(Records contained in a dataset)
- Opening Delimiter -

/-- The checks of `mma` and `mmac`, in the order of R311, up to the barrier's. -/
def mmaCheck (x : Ext) (s : State) (o : MxOp) (m : Mask) : R Unit := do
  let far := s.farPanel
  if descBad o.desc o.afmt (o.kind == 1) o.ck then trap 0x2D o.desc m
  if o.pair && s.cur.core % 2 == 1 then trap 0x2E 1 m
  if o.pair && far.isNone then trap 0x2E 2 m
  match strangers s.cc.trayOwn s.bolt.panel o.trays with
  | t :: _ => trap 0x0E (regAddr t false) m
  | [] => .ok ()
  match far with
  | some (fc, fp) => match strangers (s.core fc).trayOwn fp o.farTrays with
    | t :: _ => trap 0x0E (regAddr t true) m
    | [] => .ok ()
  | none => .ok ()
  if s.cc.regOwn.get? o.region != some s.bolt.panel then trap 0x0F (regAddr o.region false) m
  match far with
  | some (fc, fp) => if o.pair && (s.core fc).regOwn.get? o.region != some fp then trap 0x0F (regAddr o.region true) m
  | none => .ok ()
  let want : Tag := if o.afmt == .s8x4 then .s32 else .f32
  if s.cc.regTag o.region != want then trap 0x06 (regAddr o.region false + 0x70000) m
  match far with
  | some (fc, _) => if o.pair && (s.core fc).regTag o.region != want then trap 0x06 (regAddr o.region true + 0x70000) m
  | none => .ok ()
  if (o.afmt == .pb2x2 || tagOfCode (dBfmt o.desc) == .pb2x2)
      && s.cc.psOwner.isSome && s.cc.psOwner != some s.bolt.launch then
    trap 0x23 (BitVec.ofNat 64 x.a.toNat) m

/-- The copies into the trays of an operation that have not landed (R298). -/
def fillsOf (s : State) (core : Nat) (ts : List Nat) : List (Nat × Nat) :=
  ((s.core core).copies.filter (fun k => match k.tray with | some t => ts.contains t | none => false)).map
    (fun k => (core, k.id))

/-- An operation is accepted into the current core's queue. -/
def acceptMx (s : State) (o : MxOp) : State :=
  let (id, s) := s.takeOp (4 * s.cur.core + 2)
  s.modCore s.cur.core (fun c => { c with mxq := c.mxq ++ [{ o with id := id }] })

/-- The waits of an issue: the queue, the slaved follower, and for a pair operation the one that serves the follower
now (R298, R300, R311). -/
def mxWait (s : State) (pair : Bool) : Bool :=
  decide (8 ≤ s.cc.mxq.length) || !(s.slaving s.cur.core).isEmpty || (pair && s.cc.mxq.any (·.pair))

/-- The fields that every operation takes from its issue. -/
def mxOpOf (x : Ext) (s : State) (kind region : Nat) : MxOp :=
  { id := 0, kind := kind, afmt := x.fmt, region := region, rnd := x.rnd, bar := barOf x, panel := s.bolt.panel
    launch := s.bolt.launch, ten := s.bolt.ten, stg := s.bolt.stage, after := s.serial }

/-- `mma` and `mmac` at issue (R311). -/
def mmaBody (opc : Nat) (x : Ext) (s : State) : R State := do
  let srcs := srcsOf opc x
  let ls ← s.ready x srcs [] false
  match s.liveLanes x ls with
  | [] => do
    let p ← s.takeUp x ls srcs [] false
    .ok p.post
  | _ => do
    let o : MxOp := { mxOpOf x s (if opc == 0x1C3 then 0 else 1) (x.immF 10 6) with
      desc := onceOpnd s srcs ls 2, ta := x.immF 16 6, pair := x.mod.getLsbD 0, ck := opc == 0x1C3 && x.mod.getLsbD 1 }
    mmaCheck x s o (s.failMask x ls)
    let t ← issueBar s x (barOf x) 1
    if mxWait s o.pair then retry s 10
    let p ← t.takeUp x ls srcs [] false
    .ok (acceptMx p.post { o with fills := fillsOf s s.cur.core o.trays
        ++ (match s.farPanel with | some f => fillsOf s f.1 o.farTrays | none => []) })

/-- `mma` (R311). -/
def execMma (x : Ext) (s : State) : Out := issue 0x1C3 x.len x false (mmaBody 0x1C3 x) s
/-- `mmac` (R305, R311). -/
def execMmac (x : Ext) (s : State) : Out := issue 0x1C4 x.len x false (mmaBody 0x1C4 x) s

/-- Bytes of a row of `accst` (R314). -/
def rowBytes (t : Tag) : Nat := if t == .f32 || t == .s32 then 128 else 64

/-- The address checks of `accst` (R314). -/
def accstCheck (s : State) (a p : Word) (t : Tag) (m : Mask) : R Unit := do
  let span := 31 * p.toNat + rowBytes t
  let x := winOff a
  if a.toNat % 16 ≠ 0 then trap 0x0A a m
  if p.toNat % 16 ≠ 0 ∨ p.toNat < rowBytes t then trap 0x0A p m
  match winOf a with
  | 0 => if 2 ^ 56 < a.toNat + span then trap 0x0B a m else .ok ()
  | 2 => if 0x400000 < x + span then trap 0x0B a m else if s.panel.scrSize < x + span then trap 0x0D a m else .ok ()
  | 3 =>
    if 0x2000000 < x + span then trap 0x0B a m
    else match s.groupPanel s.cur.core s.bolt.panel (x / 0x400000) with
      | some (c, q) => if (s.panelAt c q).scrSize < x % 0x400000 + span then trap 0x0D a m else .ok ()
      | none => trap 0x0D a m
  | _ => trap 0x0B a m

/-- `accst` at issue (R314). -/
def execAccst (x : Ext) (s : State) : Out :=
  issue 0x1C8 x.len x false (fun s => do
    let srcs := srcsOf 0x1C8 x
    let ls ← s.ready x srcs [] false
    match s.liveLanes x ls with
    | [] => do
      let p ← s.takeUp x ls srcs [] false
      .ok p.post
    | _ => do
      let m := s.failMask x ls
      let a := onceOpnd s srcs ls 1
      let g := hiField x
      accstCheck s a (onceOpnd s srcs ls 2) x.fmt m
      if s.cc.regOwn.get? g != some s.bolt.panel then trap 0x0F (regAddr g false) m
      if s.cc.regTag g != (if x.fmt == .s32 then .s32 else .f32) then trap 0x06 (regAddr g false + 0x70000) m
      let t ← issueBar s x (barOf x) 1
      if mxWait s false then retry s 10
      let p ← t.takeUp x ls srcs [] false
      .ok (acceptMx p.post { mxOpOf x s 2 g with
        dst := s.placeOf 0 a, pitch := (onceOpnd s srcs ls 2).toNat, wrec := x.imm.getLsbD 5 })) s

/-! ### The engine's steps (R298 to R306, R312, R314, R315) -/

def MxOp.who (o : MxOp) (core : Nat) : Who := { core := core, ten := o.ten, launch := o.launch, stg := o.stg }

/-- The operation has performed its last step in the array; an `accst` when it has read its region. -/
def MxOp.stepped (o : MxOp) : Bool := o.started && (o.kind == 2 || decide (dKS o.desc < o.step))

/-- The operation is over, but for its retirement. -/
def MxOp.over (o : MxOp) : Bool := o.started && (if o.kind = 2 then decide (32 ≤ o.step) else decide (dKS o.desc < o.step))

def State.setMx (s : State) (core : Nat) (o : MxOp) : State :=
  s.modCore core (fun c => { c with mxq := c.mxq.map (fun q => if q.id == o.id then o else q) })

/-- The next operation to start: the first not started, every earlier one stepped and naming another region. -/
def Core.nextMx (c : Core) : Option MxOp :=
  let before := c.mxq.takeWhile (·.started)
  match c.mxq.drop before.length with
  | [] => none
  | o :: _ => if before.all (fun q => q.stepped && q.region != o.region) then some o else none

/-- An operation with a PB2 operand. -/
def MxOp.pb (o : MxOp) : Bool := o.kind != 2 && (o.afmt == .pb2x2 || tagOfCode (dBfmt o.desc) == .pb2x2)

/-- The leaders as they stood at the start. -/
def MxOp.lead (o : MxOp) (i : Nat) : BitVec 32 := o.table.getD i (Fp.defaultLeader i)

/-- The A operand on a core, and the B operand, with their scale trays. -/
def MxOp.sideA (o : MxOp) (c : Core) : Mx.Side :=
  { tray := c.tray, base := 4096 * o.ta, fmt := o.afmt, scale := if dSC o.desc then some (4096 * dTS o.desc, 0) else none }
def MxOp.sideB (o : MxOp) (c : Core) : Mx.Side :=
  { tray := c.tray, base := 4096 * dTB o.desc, fmt := tagOfCode (dBfmt o.desc)
    scale := if dSC o.desc then some (4096 * dTS o.desc, 256) else none }

/-- The checksum operands (R306): the row of column sums of A, the column of row sums of B. -/
def MxOp.checks (o : MxOp) (c : Core) : List Nat × List Nat :=
  let ks := List.range ((dKS o.desc + 1) * Mx.kc o.afmt)
  let a := o.sideA c
  let b := o.sideB c
  (ks.map (fun k => Mx.roundSum ((List.range (dMR o.desc)).map (fun i => a.at o.lead i k))),
   ks.map (fun k => Mx.roundSum ((List.range (dNC o.desc)).map (fun n => b.at o.lead n k))))

/-- An operation ends: its barrier, its record, its holds, and its place in the queue (R315). -/
def endMx (s : State) (core : Nat) (o : MxOp) (status : Nat) : State :=
  let s := s.modCore core (fun c => { c with mxq := c.mxq.filter (fun q => q.id != o.id) })
  let s := (s.unhold (opKey 1 core o.id) (fun _ => false)).engineStatus o.launch status
  let s := s.barEnd core o.panel o.bar (status != 0)
  if status = 0 && !o.wrec then s
  else s.postDone (0x10 + o.kind) status core o.id o.launch (if o.kind = 2 then rowBytes o.afmt * o.step else o.step)

/-- The rows of an `accst` from one on: address and bytes. -/
def accstRows (o : MxOp) (from_ : Nat) : List (Nat × Nat) :=
  match o.dst with
  | .glob va => (List.range (32 - from_)).map (fun i => (va.toNat + (from_ + i) * o.pitch, rowBytes o.afmt))
  | .scr _ _ => []

/-- The words of a region. -/
def regionWords (g : Nat) : List Nat := (List.range 1024).map (1024 * g + ·)

/-- Single-bit errors of accumulator words are corrected. -/
def State.accFix (s : State) (core : Nat) (ks : List Nat) : State :=
  let c := s.core core
  let fix := ks.filter (fun k => ones (c.accEcc.getD k 0) = 1)
  if fix.isEmpty then s
  else s.setCore core { c with accEcc := ⟨c.accEcc.ents.filter (fun e => !fix.contains e.1)⟩
                               corrected := c.corrected + fix.length }

def Core.accBad (c : Core) (ks : List Nat) : Bool := !c.accEcc.ents.isEmpty && ks.any (fun k => decide (2 ≤ ones (c.accEcc.getD k 0)))

/-- A tray word that an operand's first `rows` rows read in a K-step, its scales among them (R295, R296, R305, R306). -/
def Mx.Side.reads (d : Mx.Side) (rows step w : Nat) : Bool :=
  let n := Mx.stepBytes d.fmt
  let j := step * Mx.kc d.fmt / 64
  (decide (d.base + n * step ≤ w) && decide (w < d.base + n * step + n / 32 * rows))
    || (match d.scale with
      | some p => (List.range rows).any (fun i => w == p.1 + p.2 + (8 * i + j) / 4 * 4)
      | none => false)

/-- The rows of A, and the columns of B, that an operation reads (R305, R306). -/
def MxOp.rowsA (o : MxOp) : Nat := if o.ck then dMR o.desc else 32
def MxOp.rowsB (o : MxOp) : Nat := if o.ck then dNC o.desc else if o.kind = 1 then 16 else 32

/-- A K-step reads an uncorrectable word of an operand. -/
def sideBad (c : Core) (d : Mx.Side) (rows step : Nat) : Bool :=
  c.trayEcc.ents.any (fun e => decide (2 ≤ ones e.2) && d.reads rows step e.1)

/-- The single-bit errors of the tray words that a step of an operand reads are corrected (R419). -/
def State.trayFix (s : State) (core : Nat) (d : Mx.Side) (rows step : Nat) : State :=
  let c := s.core core
  let fix := c.trayEcc.ents.filter (fun e => decide (ones e.2 = 1) && d.reads rows step e.1)
  if fix.isEmpty then s
  else (s.setCore core { c with trayEcc := ⟨c.trayEcc.ents.filter (fun e => !fix.contains e)⟩ }).correct core fix.length

/-- The queue's operation may start (R298, R299, R300, R237). -/
def canStartMx (s : State) (core : Nat) (o : MxOp) : Bool :=
  let c := s.core core
  !s.storesDue core o.after && (o.kind != 2 || o.held)
    && o.fills.all (fun f => !(s.core f.1).copies.any (fun k => k.id == f.2))
    && !(o.pb && (c.psRegen || (c.psOwner.isNone && !c.psBad.isEmpty)))
    && (!o.pair || (s.core (core + 1)).mxq.isEmpty)

/-- An `accst` in the queue is taken up once the stores before it are performed, whatever stands before it: its rows are
registered from then on (R30, R237, R238). -/
def MxOp.takes (s : State) (core : Nat) (o : MxOp) : Option State :=
  if o.kind != 2 || o.held || s.storesDue core o.after then none
  else (s.register (opKey 1 core o.id) (o.who core) (accstRows o 0)).map (fun t => t.setMx core { o with held := true })

/-- MATRIX_OP_START: an `accst` that can be is taken up, or the next operation starts (R298); an `accst` then reads its
region. -/
def execMatrixOpStart (core : Nat) (s : State) : Out :=
  let c := s.core core
  match c.mxq.findSome? (MxOp.takes s core), c.nextMx with
  | some t, _ => .next t
  | none, none => .next s
  | none, some o =>
    if o.pb && c.psOwner.isNone && !c.psBad.isEmpty && !c.psRegen then
      .next (s.modCore core (fun c => { c with psRegen := true }))
    else if !canStartMx s core o then .next s
    else if o.kind = 2 then
      if c.accBad (regionWords o.region) then .next (endMx s core o 5)
      else .next ((s.accFix core (regionWords o.region)).setMx core
        { o with started := true, rows := (regionWords o.region).map (fun k => c.acc.getD k 0) })
    else
      let o := { o with started := true, table := if o.pb then c.leaders else {} }
      if !o.ck then .next (s.setMx core o)
      else
        let steps := List.range (dKS o.desc + 1)
        let bad := steps.any (fun i => sideBad c (o.sideA c) o.rowsA i || sideBad c (o.sideB c) o.rowsB i)
        let t := if bad then s else steps.foldl (fun t i =>
          (t.trayFix core (o.sideA (t.core core)) o.rowsA i).trayFix core (o.sideB (t.core core)) o.rowsB i) s
        .next (t.setMx core { o with ack := (o.checks c).1, bck := (o.checks c).2, ckBad := bad })

/-- The operation that the array is working on. -/
def Core.stepping (c : Core) : Option MxOp := c.mxq.find? (fun o => o.started && o.kind != 2 && decide (o.step ≤ dKS o.desc))

/-- The cells that an operation writes: rows and columns (R305, R306). -/
def MxOp.cells (o : MxOp) : List (Nat × Nat) :=
  let r := if o.ck then dMR o.desc + 1 else 32
  let n := if o.ck then dNC o.desc + 1 else 32
  (List.range r).flatMap (fun i => (List.range n).map (fun j => (i, j)))

/-- The new value of a cell in a K-step: `c` its incoming value (R301, R303, R305, R306). -/
def MxOp.cell (o : MxOp) (a b : Mx.Side) (i j : Nat) (c : BitVec 32) : BitVec 32 :=
  let n := Mx.kc o.afmt
  let k0 := o.step * n
  let cin : BitVec 32 := if o.step = 0 && !dACC o.desc then 0 else c
  if o.afmt == .s8x4 then
    BitVec.ofInt 32 ((cin.toNat : Int) + (List.range n).foldl (fun (s : Int) k => s + a.int i (k0 + k) * b.int j (k0 + k)) 0)
  else
    let x (k : Nat) : Fp.Num := if o.ck && i == dMR o.desc then Fp.f32.decode (o.ack.getD k 0) else a.at o.lead i k
    let y (k : Nat) : Fp.Num := if o.ck && j == dNC o.desc then Fp.f32.decode (o.bck.getD k 0) else b.at o.lead j k
    let ps := if o.kind = 1 then
        (List.range (n / 2)).flatMap (fun q =>
          let k := k0 + 2 * q
          let ar := a.at o.lead i k
          let ai := a.at o.lead i (k + 1)
          let br := b.at o.lead (j / 2) k
          let bi := b.at o.lead (j / 2) (k + 1)
          if j % 2 = 0 then [Mx.mul ar br, (Mx.mul ai bi).neg] else [Mx.mul ar bi, Mx.mul ai br])
      else (List.range n).map (fun k => Mx.mul (x (k0 + k)) (y (k0 + k)))
    BitVec.ofNat 32 (Mx.windowSum (ps ++ [Fp.f32.decode cin.toNat]))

- Closing Delimiter -

• _Try it_
Output the line containing "def MxOp.cells (o" together with all later lines of the entries, exactly as written, through the final line.

• _Answer box_
def MxOp.cells (o : MxOp) : List (Nat × Nat) :=
  let r := if o.ck then dMR o.desc + 1 else 32
  let n := if o.ck then dNC o.desc + 1 else 32
  (List.range r).flatMap (fun i => (List.range n).map (fun j => (i, j)))

/-- The new value of a cell in a K-step: `c` its incoming value (R301, R303, R305, R306). -/
def MxOp.cell (o : MxOp) (a b : Mx.Side) (i j : Nat) (c : BitVec 32) : BitVec 32 :=
  let n := Mx.kc o.afmt
  let k0 := o.step * n
  let cin : BitVec 32 := if o.step = 0 && !dACC o.desc then 0 else c
  if o.afmt == .s8x4 then
    BitVec.ofInt 32 ((cin.toNat : Int) + (List.range n).foldl (fun (s : Int) k => s + a.int i (k0 + k) * b.int j (k0 + k)) 0)
  else
    let x (k : Nat) : Fp.Num := if o.ck && i == dMR o.desc then Fp.f32.decode (o.ack.getD k 0) else a.at o.lead i k
    let y (k : Nat) : Fp.Num := if o.ck && j == dNC o.desc then Fp.f32.decode (o.bck.getD k 0) else b.at o.lead j k
    let ps := if o.kind = 1 then
        (List.range (n / 2)).flatMap (fun q =>
          let k := k0 + 2 * q
          let ar := a.at o.lead i k
          let ai := a.at o.lead i (k + 1)
          let br := b.at o.lead (j / 2) k
          let bi := b.at o.lead (j / 2) (k + 1)
          if j % 2 = 0 then [Mx.mul ar br, (Mx.mul ai bi).neg] else [Mx.mul ar bi, Mx.mul ai br])
      else (List.range n).map (fun k => Mx.mul (x (k0 + k)) (y (k0 + k)))
    BitVec.ofNat 32 (Mx.windowSum (ps ++ [Fp.f32.decode cin.toNat]))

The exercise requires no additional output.